There could be a tactic to use, straight out of the Start-Up mentor handbook; ideation of the new value paradigm. A new digital value that we as digital leaders need to describe; a working value equation that can add to, in a different way, the understanding of the change that digital will make to the provision of healthcare. We as digital leaders need to identify and provide for the health risk cohort to prove our worth, oh, and of course save money. Digital creating value in healthcare could be as much to do with digital taking appropriate ownership of the description of the digital agenda and this can then aid in bridging the value gap that exists in our colleagues’ minds! This does rely on us getting right the clinical ownership, the business engagement, the change management and transformation agenda, hence the use of ideation, explain what it could look like when the investment delivers for the patient. Using ideation as a process will enable us take our systems through the thought process that gets it to an understanding of the future; moving from innovation to development to actualisation.

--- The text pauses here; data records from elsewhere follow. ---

/-! ## Far return in protected and IA-32e mode: completion -/

/-- A far return to the same level that passes its tests completes: RIP is the popped pointer, CS the popped selector
with the descriptor it names, the stack pointer past both items and the released bytes, the bits of RSP above the view in
use as they were (log 38), SSP the saved one with a shadow stack, and nothing else has changed (R129 to R134, R159 to R164;
the hidden part of CS log 30).  The stack-address size is the one in force at the start, also where the return changes
CS.L: the spec's own decision (R162, 92 D19; log 18). -/
def Obligations.SameLevelFarReturnCompletes : Prop :=
  ∀ (i : Instr) (s : State) (n : Width) (ip prev : Word) (rcs : Selector) (d : Descriptor), i.isFar = true →
    s.ready i n → s.segmented = true → s.farStackOk n (2 * n.bytes) = true →
    s.readTarget s.stackAddressSize n = .ok (ip, rcs) → s.checkCodeSegment rcs = .ok d → ¬ s.cpl < rpl rcs →
    s.farTargetOk ip d = true → d.accessed = true →
    (s.shadowStackEnabled s.cpl = true →
      s.sspAligned = true ∧ s.farFrameIs rcs (s.lipIn d ip) prev ∧ s.sspOkIn d prev = true) →
    ∃ t, exec i s = .next t ∧
      t.sp s.stackAddressSize
        = truncTo s.stackAddressSize (s.sp s.stackAddressSize + BitVec.ofNat 64 (2 * n.bytes + srcBytes i.imm)) ∧
      (s.stackAddressSize ≠ .w64 → t.rsp.hi = s.rsp.hi) ∧
      (s.stackAddressSize = .w16 → t.rsp.mid = s.rsp.mid) ∧
      t = { s with
            rip := ip
            cs := { sel := rcs, hidden := some d }
            rsp := t.rsp
            ssp := if s.shadowStackEnabled s.cpl then prev else s.ssp
            draws := t.draws }

/-- R133, R163: the shadow-stack step of a return to the same level.  Without a shadow stack SSP stays; with one, a
misaligned SSP, a wrong selector, a wrong linear instruction pointer and a misaligned saved SSP raise
`#CP(FAR-RET/IRET)`, a saved SSP out of range `#GP(0)`, in that order, and otherwise the saved SSP is the new one. -/
def Obligations.SameLevelShadowStackStep : Prop :=
  ∀ (i : Instr) (s : State) (n : Width) (ip : Word) (rcs : Selector) (d : Descriptor), i.isFar = true →
    s.ready i n → s.segmented = true → s.farStackOk n (2 * n.bytes) = true →
    s.readTarget s.stackAddressSize n = .ok (ip, rcs) → s.checkCodeSegment rcs = .ok d → ¬ s.cpl < rpl rcs →
    s.farTargetOk ip d = true → d.accessed = true →
    (s.shadowStackEnabled s.cpl = false → ∃ t, exec i s = .next t ∧ t.ssp = s.ssp) ∧
    (s.shadowStackEnabled s.cpl = true →
      (s.ssp &&& 7#64 ≠ 0#64 → exec i s = .fault (.cp .farRetIret)) ∧
      (s.ssp &&& 7#64 = 0#64 → ∀ savedCs savedLip savedSsp,
        s.sspLoad 16 = .ok savedCs → s.sspLoad 8 = .ok savedLip →
        s.sspLoad 0 = .ok savedSsp →
        (rcs.setWidth 64 ≠ savedCs ∨ s.lipIn d ip ≠ savedLip ∨ savedSsp &&& 3#64 ≠ 0#64 →
          exec i s = .fault (.cp .farRetIret)) ∧
        (rcs.setWidth 64 = savedCs ∧ s.lipIn d ip = savedLip ∧ savedSsp &&& 3#64 = 0#64 →
          (s.sspOkIn d savedSsp = false → exec i s = .fault (.gp 0)) ∧
          (s.sspOkIn d savedSsp = true → ∃ t, exec i s = .next t ∧ t.ssp = savedSsp))))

In the EU today we have 2.5 million doctors and 4.8 million nurses, the beating heart of our system and the delivery function of what we do! But, digital needs to not be considered as a back office to this. As we move to a place where the life expectancy goes form 83 years old (2017 in Japan) to an age that we struggle to compute then the equity of health care delivery needs to be built upon a digital way of working or the system can’t cope. Equity of service means we need to balance some hard numbers, the average 70 year old’s healthcare today cost $3,956 per person globally whereas in the USA the same person would cost $9982. Some of that investment (globally) has to be made in digital or we will stand still, and standing still in healthcare will mean failing whole populations of people.
So the ‘call to arms’ on this has to change. Digital in healthcare is the new utility, we need heating, water and light; we need digital too to deliver healthcare. The new ask is to move from the begging bowl; there for the scraps in the good times and a move on to the polite but considered statement of what cannot be done without digital. After all IT isn’t free!